Extracted entries

▶

/-- Fields of a directory entry (R88). -/
def State.sigType (s : State) (i : Nat) : Nat := s.pbits (s.dirAt i 0) 0 3
def State.sigSource (s : State) (i : Nat) : Nat := s.pbits (s.dirAt i 0) 3 5
def State.sigOutEn (s : State) (i : Nat) : Bool := s.pbits (s.dirAt i 0) 8 1 = 1
def State.sigRec (s : State) (i : Nat) : Bool := s.pbits (s.dirAt i 0) 9 1 = 1
def State.sigTrace (s : State) (i : Nat) : Bool := s.pbits (s.dirAt i 0) 10 1 = 1
def State.sigHold (s : State) (i : Nat) : Nat := s.pbits (s.dirAt i 0) 11 2
def State.sigPf (s : State) (i : Nat) : Nat := s.pbits (s.dirAt i 0) 13 2
def State.sigNoForce (s : State) (i : Nat) : Bool := s.pbits (s.dirAt i 0) 15 1 = 1
def State.sigSrcRef (s : State) (i : Nat) : Nat := s.pw (s.dirAt i 4)
def State.sigOutRef (s : State) (i : Nat) : Nat := s.pw (s.dirAt i 8)
def State.sigSpan (s : State) (i : Nat) : Nat := s.pw (s.dirAt i 0x0C)
def State.sigOffset (s : State) (i : Nat) : Nat := s.pw (s.dirAt i 0x10)
def State.sigHistLo (s : State) (i : Nat) : Nat := s.pw (s.dirAt i 0x14)
def State.sigHistHi (s : State) (i : Nat) : Nat := s.pw (s.dirAt i 0x18)
def State.sigSafeVal (s : State) (i : Nat) : Nat := s.pw (s.dirAt i 0x1C)
def State.sigGroup (s : State) (i : Nat) : Nat := s.pbits (s.dirAt i 0x20) 0 10
def State.sigKey (s : State) (i : Nat) : Nat := s.pw (s.dirAt i 0x24)
def State.sigOrigin (s : State) (i : Nat) : Nat := s.pw (s.dirAt i 0x2C) + 2 ^ 32 * s.pbits (s.dirAt i 0x30) 0 6

/-- Entry `i` is in use (R87). -/
def State.sigUsed (s : State) (i : Nat) : Bool := i < s.sigCount && s.sigType i != 0

/-- The entries in use. -/
def State.sigs (s : State) : List Nat := (List.range s.sigCount).filter fun i => s.sigType i != 0

/-- Sources whose values are turned: SEQ to HOST (R93). -/
def turnedSource (src : Nat) : Bool := 0x08 ≤ src && src ≤ 0x0F

/-- Sources that latch at the strobe: ADC to RIO (R93). -/
def latchedSource (src : Nat) : Bool := 0x01 ≤ src && src ≤ 0x06

/-- The current-value word of entry `i`. -/
def State.cur (s : State) (i : Nat) : Nat := s.pw (s.curAt i)

/-- The output-plane word of entry `i`. -/
def State.out (s : State) (i : Nat) : Nat := s.pw (s.outAt i)

/-- The signed value of a plane word in the encoding of its TYPE (R89). -/
def planeValue (ty w : Nat) : Int :=
  match ty with
  | 1 => sext 16 w
  | 2 => sext 32 w
  | 3 => ((w % 2 : Nat) : Int)
  | 5 => sext 32 w
  | _ => ((w % 2 ^ 32 : Nat) : Int)

/-! ## Output-plane writes (R95, R96, R101) -/

/-- Output-plane writes are parked now: from output close until strobe arrival in the fabric vale. -/
def State.parking (s : State) : Bool := s.time.phase == .outputClosed || s.time.phase == .risen

/-- The keys under which output-plane words and output-half words are parked: entry `i`, or 16,384 + 2 g + j. -/
def grpKey (g j : Nat) : Nat := 16384 + 2 * g + j

/-- Plain offset of a parked key. -/
def State.keyAt (s : State) (k : Nat) : Nat :=
  if k < 16384 then s.outAt k else s.grpOutAt ((k - 16384) / 2) + 4 * ((k - 16384) % 2)
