-- ==== Sys2Proof/Machine/Loop.lean ====
section
/-!
DEFINITION. Machine/Loop.lean: the loop engine (chapter 06): the loop table, requests, releases, overruns and faults, and
what the vendor template kernels compute, with the commands LOOP_MODE to LOOP_CLR_PEAKS.
-/

namespace Sys2Proof.Machine

/-! ## The loop table (R144 to R147) -/

/-- Slots in use: LOOP_COUNT, a value above 1,024 acting as 1,024. -/
def State.loopCount (s : State) : Nat := min 1024 (s.fld LOOP_COUNT.COUNT)

/-- Plain offset of byte `o` of slot `i`. -/
def State.loopAt (s : State) (i o : Nat) : Nat := s.base LOOP_TBL_BASE.BASE + 128 * i + o

/-- Parameters of a slot (R145). -/
def State.lTemplate (s : State) (i : Nat) : Nat := s.pbits (s.loopAt i 0) 0 4
def State.lMode0 (s : State) (i : Nat) : Nat := s.pbits (s.loopAt i 0) 4 3
def State.lEnable (s : State) (i : Nat) : Bool := s.pbits (s.loopAt i 0) 7 1 = 1
def State.lDir (s : State) (i : Nat) : Bool := s.pbits (s.loopAt i 0) 8 1 = 1
def State.lRnd (s : State) (i : Nat) : Nat := s.pbits (s.loopAt i 0) 9 1
def State.lFaultAct (s : State) (i : Nat) : Nat := s.pbits (s.loopAt i 0) 10 2
def State.lStsEn (s : State) (i : Nat) : Bool := s.pbits (s.loopAt i 0) 12 1 = 1
def State.lNoOut (s : State) (i : Nat) : Bool := s.pbits (s.loopAt i 0) 13 1 = 1
def State.lPeriod (s : State) (i : Nat) : Nat := s.pbits (s.loopAt i 4) 0 15
def State.lPhase (s : State) (i : Nat) : Nat := s.pbits (s.loopAt i 4) 16 15
def State.lPvSig (s : State) (i : Nat) : Nat := s.pbits (s.loopAt i 8) 0 14
def State.lSpSig (s : State) (i : Nat) : Nat := s.pbits (s.loopAt i 8) 16 14
def State.lOutSig (s : State) (i : Nat) : Nat := s.pbits (s.loopAt i 0xC) 0 14
def State.lMoSig (s : State) (i : Nat) : Nat := s.pbits (s.loopAt i 0xC) 16 14
def State.lTrkSig (s : State) (i : Nat) : Nat := s.pbits (s.loopAt i 0x10) 0 14
def State.lCasSig (s : State) (i : Nat) : Nat := s.pbits (s.loopAt i 0x10) 16 14
def State.lAuxSig (s : State) (i : Nat) : Nat := s.pbits (s.loopAt i 0x14) 0 14
def State.lStsSig (s : State) (i : Nat) : Nat := s.pbits (s.loopAt i 0x14) 16 14
def State.lOutLo (s : State) (i : Nat) : Int := sext 16 (s.pbits (s.loopAt i 0x18) 0 16)
def State.lOutHi (s : State) (i : Nat) : Int := sext 16 (s.pbits (s.loopAt i 0x18) 16 16)
def State.lBand (s : State) (i : Nat) : Nat := s.pbits (s.loopAt i 0x1C) 0 16
def State.lRate (s : State) (i : Nat) : Nat := s.pbits (s.loopAt i 0x1C) 16 16
def State.lPar (s : State) (i k : Nat) : Nat := s.pw (s.loopAt i (0x20 + 4 * k))

/-- The engine word of a slot. -/
def State.lReq (s : State) (i : Nat) : Nat := s.pbits (s.loopAt i 0x3C) 0 3
def State.lGen (s : State) (i : Nat) : Nat := s.pbits (s.loopAt i 0x3C) 4 4
def State.lFault (s : State) (i : Nat) : Bool := s.pbits (s.loopAt i 0x3C) 8 1 = 1
def State.lStopped (s : State) (i : Nat) : Bool := s.pbits (s.loopAt i 0x3C) 9 1 = 1
def State.lPend (s : State) (i : Nat) : Bool := s.pbits (s.loopAt i 0x3C) 10 1 = 1
def State.lConsec (s : State) (i : Nat) : Nat := s.pbits (s.loopAt i 0x3C) 11 2

/-- A slot below LOOP_COUNT whose ENABLE is 1. -/
def State.isLoop (s : State) (i : Nat) : Bool := i < s.loopCount && s.lEnable i

/-- The enabled slots. -/
def State.loops (s : State) : List Nat := (List.range s.loopCount).filter fun i => s.lEnable i

/-- Member slots of an OVERRIDE slot, in list order (R153, R160). -/
def State.loopMembers (s : State) (i : Nat) : List Nat :=
  (List.range (min 8 (bitsOf (s.lPar i 4) 0 4))).map fun k => bitsOf (s.lPar i (k / 2)) (16 * (k % 2)) 10

/-- The inner slot of a CASCADE_PAIR slot (R162). -/
def State.loopInner (s : State) (i : Nat) : Nat := bitsOf (s.lPar i 4) 0 10

/-- The slots whose samples run in the job of slot `i`, besides `i`. -/
def State.loopParts (s : State) (i : Nat) : List Nat :=
  if s.lTemplate i = 5 then s.loopMembers i else if s.lTemplate i = 4 then [s.loopInner i] else []

/-- The enabled group or pair that names slot `i`, or `i` itself. -/
def State.loopOwner (s : State) (i : Nat) : Nat :=
  (s.loops.find? fun j => (s.loopParts j).contains i).getD i

/-- Slot `i` is a member of an enabled override group. -/
def State.loopMember (s : State) (i : Nat) : Bool :=
  s.loops.any fun j => s.lTemplate j = 5 && (s.loopMembers j).contains i

/-- The ACTIVE bit that selects slot `i`'s half: that of the slot that releases it. -/
def State.loopActive (s : State) (i : Nat) : Bool := Sparse.get (fun _ => false) s.loop.active (s.loopOwner i)

/-- A state half (R147). -/
structure LoopHalf where
  i : Int
  uLast : Int
  x1 : Int
  x2 : Int
  x3 : Int
  mode : Nat
  saddle : Bool
  sel : Bool
  on : Bool
  gen : Nat
deriving DecidableEq, Repr

/-- Plain offset of byte `o` of half `b` of slot `i`. -/
def State.halfAt (s : State) (i : Nat) (b : Bool) (o : Nat) : Nat := s.loopAt i (0x40 + 0x20 * b2n b + o)

/-- Reading a state half. -/
def State.loopHalf (s : State) (i : Nat) (b : Bool) : LoopHalf :=
  let w (o : Nat) := s.pw (s.halfAt i b o)
  { i := sext 32 (w 0), uLast := sext 16 (w 4), x1 := sext 16 (w 4 / 65536), x2 := sext 16 (w 8), x3 := sext 32 (w 0xC),
    mode := bitsOf (w 0x10) 0 3, saddle := bitOf (w 0x10) 3, sel := bitOf (w 0x10) 4, on := bitOf (w 0x10) 5,
    gen := bitsOf (w 0x10) 8 4 }

/-- Writing a state half. -/
def State.setLoopHalf (s : State) (i : Nat) (b : Bool) (h : LoopHalf) : State :=
  let put (t : State) (o v : Nat) := t.setPw (t.halfAt i b o) v
  let s := put s 0 (trunc 32 h.i)
  let s := put s 4 (trunc 16 h.uLast + 65536 * trunc 16 h.x1)
  let s := put s 8 (trunc 16 h.x2)
  let s := put s 0xC (trunc 32 h.x3)
  put s 0x10 (h.mode % 8 + 8 * b2n h.saddle + 16 * b2n h.sel + 32 * b2n h.on + 256 * (h.gen % 16))

/-- The Q15 value of signal `i` in the current-value plane. -/
def State.q15 (s : State) (i : Nat) : Int := sext 16 (s.cur i)

/-! ## Template arithmetic (R146, R152 to R162) -/

/-- sat16. -/
def sat16 (x : Int) : Int := satInt 16 x

/-- K·x of R146: the Q30 product of gain word `k` and `x`. -/
def gainMul (k : Nat) (x : Int) : Int := sext 16 k * x * (2 ^ bitsOf k 16 4 : Nat)

/-- An ENTER sample (R152): the mode requested or the generation differs from the half's. -/
def State.loopEnter (s : State) (i : Nat) (h : LoopHalf) : Bool := s.lReq i != h.mode || s.lGen i != h.gen

/-- What a PID or PI_FF sample computes: P, D, F, the integrator and ym. -/
structure PidOut where
  p : Int
  d : Int
  f : Int
  i : Int
  ym : Int
deriving DecidableEq, Repr

/-- uc of R152 turned into ym: rounded or truncated. -/
def State.loopRound (s : State) (i : Nat) (uc : Int) : Int := (uc + s.lRnd i * 2 ^ 14) / 2 ^ 15

/-- The output limits of R152, in Q30. -/
def State.loopClamp (s : State) (i : Nat) (u : Int) : Int := clampInt (s.lOutLo i * 2 ^ 15) (s.lOutHi i * 2 ^ 15) u

/-- R152 with the effective mode, the setpoint and the tracking value given; PI_FF has no derivative and adds F. -/
def State.loopPid (s : State) (i : Nat) (h : LoopHalf) (enter : Bool) (mode : Nat) (spx trk : Int) : PidOut :=
  let ff := s.lTemplate i == 1
  let sgn : Int := if s.lDir i then -1 else 1
  let pv := s.q15 (s.lPvSig i)
  let e := sat16 (sgn * (spx - pv))
  let p := gainMul (s.lPar i 0) e
  let r := sat16 (gainMul (s.lPar i 2) (sat16 (sgn * (h.x1 - pv))) / 2 ^ 15)
  let alpha : Int := (bitsOf (s.lPar i 3) 0 16 : Nat)
  let d := if ff then 0 else h.x2 + alpha * sat16 (r - h.x2) / 2 ^ 15
  let f := if ff then gainMul (s.lPar i 2) (s.q15 (s.lAuxSig i)) else 0
  let base := p + d * 2 ^ 15 + f
  let i1 := if enter then s.loopClamp i (h.uLast * 2 ^ 15 - base) else h.i + gainMul (s.lPar i 1) e
  let u := if mode = 0 then s.q15 (s.lMoSig i) * 2 ^ 15 else if mode = 3 then trk * 2 ^ 15 else base + i1
  let uc := s.loopClamp i u
  let i2 := if uc != u || mode = 0 || mode = 3 then uc - base else i1
  { p := p, d := d, f := f, i := s.loopClamp i i2, ym := s.loopRound i uc }

/-- The Saddle of R158: SADDLE and yo. -/
def State.loopSaddle (s : State) (i : Nat) (h : LoopHalf) (enter : Bool) (ym : Int) : Bool × Int :=
  let band : Int := (s.lBand i : Nat)
  let rate : Int := (s.lRate i : Nat)
  let sad := if enter then s.lRate i != 0 && band < (ym - h.uLast).natAbs else h.saddle
  let y1 := if sad then h.uLast + clampInt (-rate) rate (ym - h.uLast) else ym
  let done := sad && ((ym - y1).natAbs : Int) ≤ band
  (sad && !done, clampInt (s.lOutLo i) (s.lOutHi i) (if done then ym else y1))

/-- The setpoint the mode selects. -/
def State.loopSp (s : State) (i : Nat) : Int := if s.lReq i = 2 then s.q15 (s.lCasSig i) else s.q15 (s.lSpSig i)

/-- The half after a sample: the mode and generation requested stand in it. -/
def State.loopDone (s : State) (i : Nat) (h : LoopHalf) (sad : Bool) (yo : Int) : LoopHalf :=
  { h with uLast := yo, saddle := sad, mode := s.lReq i, gen := s.lGen i }

/-- Requests for slot `i` that wait. -/
def State.loopQueued (s : State) (i : Nat) : Bool := s.loop.queue.any fun q => q.slot = i

/-- The status word of R165 that the kernel writes with a completed sample. -/
def State.loopStatus (s : State) (i : Nat) (h : LoopHalf) (noCand : Bool) : Nat :=
  h.mode % 8 + 8 * b2n h.saddle + 16 * b2n h.sel + 32 * b2n (s.lFault i) + 64 * b2n (s.lStopped i) +
    128 * b2n (s.loopQueued i) + 1024 * b2n noCand

/-- Writing STS_SIG where STS_EN is 1. -/
def State.putLoopStatus (s : State) (i : Nat) (h : LoopHalf) (noCand : Bool) : State :=
  if s.lStsEn i then s.putSig (s.lStsSig i) (s.loopStatus i h noCand) else s

/-- Writing OUT_SIG unless NO_OUT. -/
def State.putLoopOut (s : State) (i : Nat) (y : Int) : State :=
  if s.lNoOut i then s else s.putSig (s.lOutSig i) (trunc 32 y)
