/-- Fields of the copied step entry (R112). -/
def SeqCtx.tmoEn (c : SeqCtx) : Bool := bitOf (c.word 0) 1
def SeqCtx.resume (c : SeqCtx) : Nat := bitsOf (c.word 0) 2 2
def SeqCtx.resumePath (c : SeqCtx) : Nat := bitsOf (c.word 0) 4 4
def SeqCtx.holdOk (c : SeqCtx) : Bool := bitOf (c.word 0) 8
def SeqCtx.passPolicy (c : SeqCtx) : Nat := bitsOf (c.word 0) 9 2
def SeqCtx.passRetries (c : SeqCtx) : Nat := bitsOf (c.word 0) 11 2
def SeqCtx.passPath (c : SeqCtx) : Nat := bitsOf (c.word 0) 13 4
def SeqCtx.nCond (c : SeqCtx) : Nat := min 8 (bitsOf (c.word 0) 17 4)
def SeqCtx.timer (c : SeqCtx) : Nat := if bitsOf (c.word 1) 0 31 = 0 then 2 ^ 31 else bitsOf (c.word 1) 0 31
def SeqCtx.tNext (c : SeqCtx) : Nat := bitsOf (c.word 2) 0 16
def SeqCtx.stepId (c : SeqCtx) : Nat := c.word 6

/-- Target of condition group `g`. -/
def SeqCtx.gNext (c : SeqCtx) (g : Nat) : Nat :=
  match g with
  | 0 => bitsOf (c.word 2) 16 16
  | 1 => bitsOf (c.word 3) 0 16
  | 2 => bitsOf (c.word 3) 16 16
  | _ => bitsOf (c.word 4) 0 16

/-- The words of step entry `i`. -/
def State.stepWords (s : State) (i : Nat) : List Nat := (List.range 32).map fun k => s.pw (s.stepAt i (4 * k))

/-! ## Ramps (R124, R125) -/

/-- The ramp slots in use. -/
def State.rampList (s : State) : List (Nat × RampSlot) := s.seq.ramps.filterMap fun p => p.2.map fun r => (p.1, r)

/-- Writing a ramp slot. -/
def State.setRamp (s : State) (k : Nat) (r : Option RampSlot) : State :=
  let t := { s with seq := { s.seq with ramps := Sparse.set (fun _ => none) s.seq.ramps k r } }
  (t.setFld SEQ_RAMP_STAT.USED t.rampList.length).peakFld SEQ_RAMP_STAT.PEAK t.rampList.length

/-- Freeing the slots of ramps that satisfy `p`. -/
def State.dropRamps (s : State) (p : RampSlot → Bool) : State :=
  s.each (s.rampList.filter fun x => p x.2) fun t x => t.setRamp x.1 none

/-- v(k) of R124. -/
def rampValue (s t : Int) (len k : Nat) : Int :=
  let d := t - s
  let q : Int := ((d.natAbs * k + len) / (2 * len) : Nat)
  if d < 0 then s - q else s + q

/-- One ramp in one evaluation: k advances, v(k) is written, and the slot is freed once v is the target value. -/
def State.rampStep (s : State) (x : Nat × RampSlot) : State :=
  let r := x.2
  let k := r.k + 1
  let s := if s.parking then s.incFld SEQ_LATE.RAMP_LATE else s
  let s := s.putSig r.target (trunc 32 (rampValue r.s r.t r.len k))
  if k < 2 * r.len then s.setRamp x.1 (some { r with k := k }) else s.setRamp x.1 none

/-! ## Actions (R121, R123, R125) -/

/-- A SET of entry `i`. -/
def State.seqSet (s : State) (q i v : Nat) : State :=
  if s.sigSource i != 0x08 then s.undef 143
  else (s.dropRamps fun r => r.target = i && r.seq = q).putSig i v

/-- A PATTERN: each bit of `mask` writes the matching bit of `v`. -/
def State.seqPattern (s : State) (q i v mask : Nat) : State :=
  s.each ((List.range 32).filter fun b => bitOf mask b) fun t b =>
    if 16384 ≤ i + b then t.undef 143 else t.seqSet q (i + b) (bitsOf v b 1)

/-- A RAMP: it takes over the slot on its target, or a free slot, or acts as a SET. -/
def State.seqRamp (s : State) (q i v len : Nat) : State :=
  if s.sigSource i != 0x08 then s.undef 143
  else if len = 0 then s.seqSet q i v
  else
    let ty := s.sigType i
    let r : RampSlot := { seq := q, target := i, s := planeValue ty (s.out i), t := planeValue ty v, len := len, k := 0 }
    let at_ := match s.rampList.find? fun x => x.2.target = i with
      | some x => some x.1
      | none => firstBelow 256 fun k => (Sparse.get (fun _ => none) s.seq.ramps k).isNone
    match at_ with
    | some k => (s.putSig i (s.out i)).setRamp k (some r)
    | none => ((s.seqSet q i v).incFld SEQ_RAMP_FULL.COUNT).post 0x08 3 true [q]

/-- A KERNEL action's job; a refused one is released again at the next tick (R62). -/
def State.seqKernel (s : State) (r : JobReq) : State :=
  let p := s.releaseJob r
  match p.2 with
  | some _ => p.1
  | none => { p.1 with sch := { p.1.sch with retry := p.1.sch.retry ++ [r] } }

◀

From the line containing "A PATTERN: each" down to the line containing "none) s.seq.ramps k).isNone" in the material above, reproduce every line exactly, including the two end lines.

Answer
/-- A PATTERN: each bit of `mask` writes the matching bit of `v`. -/
def State.seqPattern (s : State) (q i v mask : Nat) : State :=
  s.each ((List.range 32).filter fun b => bitOf mask b) fun t b =>
    if 16384 ≤ i + b then t.undef 143 else t.seqSet q (i + b) (bitsOf v b 1)

/-- A RAMP: it takes over the slot on its target, or a free slot, or acts as a SET. -/
def State.seqRamp (s : State) (q i v len : Nat) : State :=
  if s.sigSource i != 0x08 then s.undef 143
  else if len = 0 then s.seqSet q i v
  else
    let ty := s.sigType i
    let r : RampSlot := { seq := q, target := i, s := planeValue ty (s.out i), t := planeValue ty v, len := len, k := 0 }
    let at_ := match s.rampList.find? fun x => x.2.target = i with
      | some x => some x.1
      | none => firstBelow 256 fun k => (Sparse.get (fun _ => none) s.seq.ramps k).isNone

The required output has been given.